HOW TO COMPLETE THIS TASK
Search the data for the string "What" and gather each line it is in.

RECORDED DATA
----
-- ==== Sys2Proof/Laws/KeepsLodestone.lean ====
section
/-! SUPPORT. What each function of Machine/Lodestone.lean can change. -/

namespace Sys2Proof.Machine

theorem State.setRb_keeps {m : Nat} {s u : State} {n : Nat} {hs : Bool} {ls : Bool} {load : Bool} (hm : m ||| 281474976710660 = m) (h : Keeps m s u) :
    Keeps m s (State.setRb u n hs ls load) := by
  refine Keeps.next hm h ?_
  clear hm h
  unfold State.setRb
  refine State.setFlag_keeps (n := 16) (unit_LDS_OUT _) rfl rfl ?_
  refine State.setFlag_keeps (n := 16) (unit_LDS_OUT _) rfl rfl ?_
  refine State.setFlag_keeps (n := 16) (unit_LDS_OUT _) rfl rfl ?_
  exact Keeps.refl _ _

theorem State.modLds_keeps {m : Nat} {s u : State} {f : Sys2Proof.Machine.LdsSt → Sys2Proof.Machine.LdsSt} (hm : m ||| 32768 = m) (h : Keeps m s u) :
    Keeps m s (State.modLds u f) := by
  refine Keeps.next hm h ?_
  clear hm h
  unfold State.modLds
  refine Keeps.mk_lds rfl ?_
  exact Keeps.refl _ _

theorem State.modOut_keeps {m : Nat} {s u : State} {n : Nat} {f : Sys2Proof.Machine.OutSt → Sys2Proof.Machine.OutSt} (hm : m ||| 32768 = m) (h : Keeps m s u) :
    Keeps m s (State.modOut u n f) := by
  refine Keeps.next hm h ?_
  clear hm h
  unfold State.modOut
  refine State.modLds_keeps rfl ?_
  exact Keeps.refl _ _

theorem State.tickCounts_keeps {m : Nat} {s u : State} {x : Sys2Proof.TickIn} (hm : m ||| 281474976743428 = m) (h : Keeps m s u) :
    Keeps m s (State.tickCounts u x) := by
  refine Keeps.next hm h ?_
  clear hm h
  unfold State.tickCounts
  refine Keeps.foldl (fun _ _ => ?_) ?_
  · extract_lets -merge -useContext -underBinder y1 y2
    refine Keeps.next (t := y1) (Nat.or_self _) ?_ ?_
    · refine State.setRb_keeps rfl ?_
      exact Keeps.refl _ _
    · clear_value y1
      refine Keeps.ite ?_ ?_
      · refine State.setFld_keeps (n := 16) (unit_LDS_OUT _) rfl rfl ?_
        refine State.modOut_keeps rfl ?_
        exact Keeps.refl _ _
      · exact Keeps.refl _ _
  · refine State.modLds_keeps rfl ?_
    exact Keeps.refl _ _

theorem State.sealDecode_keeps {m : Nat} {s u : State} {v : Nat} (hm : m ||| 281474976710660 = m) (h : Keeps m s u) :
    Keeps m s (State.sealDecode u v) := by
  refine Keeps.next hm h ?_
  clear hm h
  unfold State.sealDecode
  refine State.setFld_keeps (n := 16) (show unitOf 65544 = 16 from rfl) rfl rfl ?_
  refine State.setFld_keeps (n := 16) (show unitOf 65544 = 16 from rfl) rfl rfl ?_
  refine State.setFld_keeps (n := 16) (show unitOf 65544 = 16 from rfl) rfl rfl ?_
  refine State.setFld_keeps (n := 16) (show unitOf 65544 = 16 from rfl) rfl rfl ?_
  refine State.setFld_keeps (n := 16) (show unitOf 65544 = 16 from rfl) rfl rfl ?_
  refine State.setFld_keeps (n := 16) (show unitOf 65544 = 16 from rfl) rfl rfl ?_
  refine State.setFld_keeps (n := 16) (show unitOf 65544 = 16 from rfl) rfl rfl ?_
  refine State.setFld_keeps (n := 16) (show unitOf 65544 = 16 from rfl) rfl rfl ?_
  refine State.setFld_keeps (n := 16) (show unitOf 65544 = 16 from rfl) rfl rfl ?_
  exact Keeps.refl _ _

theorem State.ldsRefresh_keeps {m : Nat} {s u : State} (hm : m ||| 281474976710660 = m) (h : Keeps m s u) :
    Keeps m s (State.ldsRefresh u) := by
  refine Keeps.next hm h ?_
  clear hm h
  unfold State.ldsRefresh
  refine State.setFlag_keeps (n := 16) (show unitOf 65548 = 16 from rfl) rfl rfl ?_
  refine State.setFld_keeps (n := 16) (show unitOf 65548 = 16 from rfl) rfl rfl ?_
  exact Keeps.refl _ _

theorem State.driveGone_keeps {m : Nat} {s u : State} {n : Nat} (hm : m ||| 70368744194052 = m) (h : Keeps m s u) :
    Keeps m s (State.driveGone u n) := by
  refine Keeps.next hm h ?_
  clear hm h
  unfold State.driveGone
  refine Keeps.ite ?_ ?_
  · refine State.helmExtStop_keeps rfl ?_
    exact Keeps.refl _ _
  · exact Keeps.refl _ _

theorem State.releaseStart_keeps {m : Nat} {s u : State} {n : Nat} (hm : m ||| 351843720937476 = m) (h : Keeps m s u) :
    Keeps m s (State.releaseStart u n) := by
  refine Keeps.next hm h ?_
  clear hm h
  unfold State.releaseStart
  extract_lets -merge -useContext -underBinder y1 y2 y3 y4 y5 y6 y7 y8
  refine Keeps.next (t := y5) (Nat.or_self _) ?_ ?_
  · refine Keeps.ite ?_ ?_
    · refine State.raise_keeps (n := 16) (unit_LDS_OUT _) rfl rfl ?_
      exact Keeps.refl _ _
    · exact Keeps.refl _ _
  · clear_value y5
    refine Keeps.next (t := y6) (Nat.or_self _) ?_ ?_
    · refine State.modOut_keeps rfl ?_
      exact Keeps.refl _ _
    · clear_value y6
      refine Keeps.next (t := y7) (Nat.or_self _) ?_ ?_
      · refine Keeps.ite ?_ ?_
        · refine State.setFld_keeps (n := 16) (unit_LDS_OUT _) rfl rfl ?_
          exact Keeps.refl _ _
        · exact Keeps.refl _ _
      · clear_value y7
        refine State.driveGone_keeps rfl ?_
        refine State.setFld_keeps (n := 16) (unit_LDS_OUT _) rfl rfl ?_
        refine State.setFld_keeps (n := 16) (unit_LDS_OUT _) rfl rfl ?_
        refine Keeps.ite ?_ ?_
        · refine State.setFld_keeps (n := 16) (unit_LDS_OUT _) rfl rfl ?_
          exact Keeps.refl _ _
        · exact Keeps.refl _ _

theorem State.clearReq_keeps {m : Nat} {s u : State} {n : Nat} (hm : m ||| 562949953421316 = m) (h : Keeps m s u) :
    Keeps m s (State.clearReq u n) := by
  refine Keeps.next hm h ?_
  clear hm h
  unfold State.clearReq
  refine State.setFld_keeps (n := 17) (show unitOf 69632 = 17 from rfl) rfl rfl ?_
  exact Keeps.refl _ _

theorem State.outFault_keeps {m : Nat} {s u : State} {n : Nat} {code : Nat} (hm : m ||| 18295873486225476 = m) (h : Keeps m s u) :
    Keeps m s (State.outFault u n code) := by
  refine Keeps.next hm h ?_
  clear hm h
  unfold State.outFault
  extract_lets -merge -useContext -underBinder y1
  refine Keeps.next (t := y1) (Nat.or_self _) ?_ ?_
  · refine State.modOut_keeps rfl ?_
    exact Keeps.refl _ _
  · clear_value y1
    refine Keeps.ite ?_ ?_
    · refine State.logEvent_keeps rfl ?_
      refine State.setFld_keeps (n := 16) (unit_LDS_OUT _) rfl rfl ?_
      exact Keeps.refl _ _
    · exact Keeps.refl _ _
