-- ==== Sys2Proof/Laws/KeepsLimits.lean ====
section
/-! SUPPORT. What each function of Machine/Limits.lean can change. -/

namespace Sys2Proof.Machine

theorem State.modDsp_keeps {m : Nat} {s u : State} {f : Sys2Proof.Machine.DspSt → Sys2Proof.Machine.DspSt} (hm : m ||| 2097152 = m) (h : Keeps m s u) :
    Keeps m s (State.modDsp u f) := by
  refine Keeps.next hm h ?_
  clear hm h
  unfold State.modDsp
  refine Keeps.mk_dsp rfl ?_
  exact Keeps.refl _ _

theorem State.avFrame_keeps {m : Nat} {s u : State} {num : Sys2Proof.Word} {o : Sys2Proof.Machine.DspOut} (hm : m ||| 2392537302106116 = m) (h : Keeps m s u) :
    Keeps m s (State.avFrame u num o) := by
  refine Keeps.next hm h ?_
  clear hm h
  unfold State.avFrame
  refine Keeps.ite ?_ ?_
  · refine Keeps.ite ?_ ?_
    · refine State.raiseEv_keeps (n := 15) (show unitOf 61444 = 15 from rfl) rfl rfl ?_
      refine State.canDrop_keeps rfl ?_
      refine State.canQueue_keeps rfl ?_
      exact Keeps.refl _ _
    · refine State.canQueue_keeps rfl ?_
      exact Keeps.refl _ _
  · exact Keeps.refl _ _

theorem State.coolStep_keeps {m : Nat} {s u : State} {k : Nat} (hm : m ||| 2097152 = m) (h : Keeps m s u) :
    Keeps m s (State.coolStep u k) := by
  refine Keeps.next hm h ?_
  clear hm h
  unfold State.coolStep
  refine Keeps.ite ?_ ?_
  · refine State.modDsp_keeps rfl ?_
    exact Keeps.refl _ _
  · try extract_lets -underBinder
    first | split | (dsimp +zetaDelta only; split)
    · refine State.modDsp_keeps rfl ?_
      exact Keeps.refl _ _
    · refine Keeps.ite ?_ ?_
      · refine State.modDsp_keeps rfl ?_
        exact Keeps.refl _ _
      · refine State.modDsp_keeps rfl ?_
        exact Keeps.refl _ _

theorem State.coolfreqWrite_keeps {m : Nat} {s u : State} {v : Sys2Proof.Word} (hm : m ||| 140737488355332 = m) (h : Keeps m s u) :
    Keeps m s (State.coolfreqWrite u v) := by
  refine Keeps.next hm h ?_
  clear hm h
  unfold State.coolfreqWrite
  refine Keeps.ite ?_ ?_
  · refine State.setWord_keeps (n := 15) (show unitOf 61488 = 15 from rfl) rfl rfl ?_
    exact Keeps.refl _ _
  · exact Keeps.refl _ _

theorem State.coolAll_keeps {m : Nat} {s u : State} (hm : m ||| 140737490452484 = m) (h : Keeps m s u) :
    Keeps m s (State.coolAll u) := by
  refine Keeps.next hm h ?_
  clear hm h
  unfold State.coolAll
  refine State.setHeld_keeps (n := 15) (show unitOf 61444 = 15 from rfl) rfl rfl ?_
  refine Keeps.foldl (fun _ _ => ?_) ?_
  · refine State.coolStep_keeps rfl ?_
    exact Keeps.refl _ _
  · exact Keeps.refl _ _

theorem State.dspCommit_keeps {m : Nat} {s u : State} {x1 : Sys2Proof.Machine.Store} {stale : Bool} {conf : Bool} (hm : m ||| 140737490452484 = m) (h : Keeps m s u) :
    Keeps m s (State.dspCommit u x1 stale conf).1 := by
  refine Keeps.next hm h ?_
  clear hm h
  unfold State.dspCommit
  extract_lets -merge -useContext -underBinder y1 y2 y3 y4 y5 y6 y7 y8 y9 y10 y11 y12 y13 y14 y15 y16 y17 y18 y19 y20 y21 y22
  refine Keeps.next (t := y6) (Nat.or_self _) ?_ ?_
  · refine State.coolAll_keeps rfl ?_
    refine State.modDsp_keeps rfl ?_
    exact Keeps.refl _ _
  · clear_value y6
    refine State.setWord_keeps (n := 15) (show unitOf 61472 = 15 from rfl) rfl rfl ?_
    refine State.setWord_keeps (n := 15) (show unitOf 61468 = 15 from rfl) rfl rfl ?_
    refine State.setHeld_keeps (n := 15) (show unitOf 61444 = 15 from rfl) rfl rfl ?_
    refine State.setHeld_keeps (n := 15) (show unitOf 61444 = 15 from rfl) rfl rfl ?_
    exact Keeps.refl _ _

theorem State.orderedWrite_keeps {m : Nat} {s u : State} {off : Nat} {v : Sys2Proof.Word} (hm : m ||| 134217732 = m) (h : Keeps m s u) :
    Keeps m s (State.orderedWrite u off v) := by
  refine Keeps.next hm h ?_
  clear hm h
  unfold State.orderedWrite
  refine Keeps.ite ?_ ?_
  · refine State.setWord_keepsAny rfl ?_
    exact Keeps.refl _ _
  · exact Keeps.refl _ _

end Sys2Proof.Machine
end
----
ANSWER AREA
/-! SUPPORT. What each function of Machine/Lodestone.lean can change. -/
/-! SUPPORT. What each function of Machine/Limits.lean can change. -/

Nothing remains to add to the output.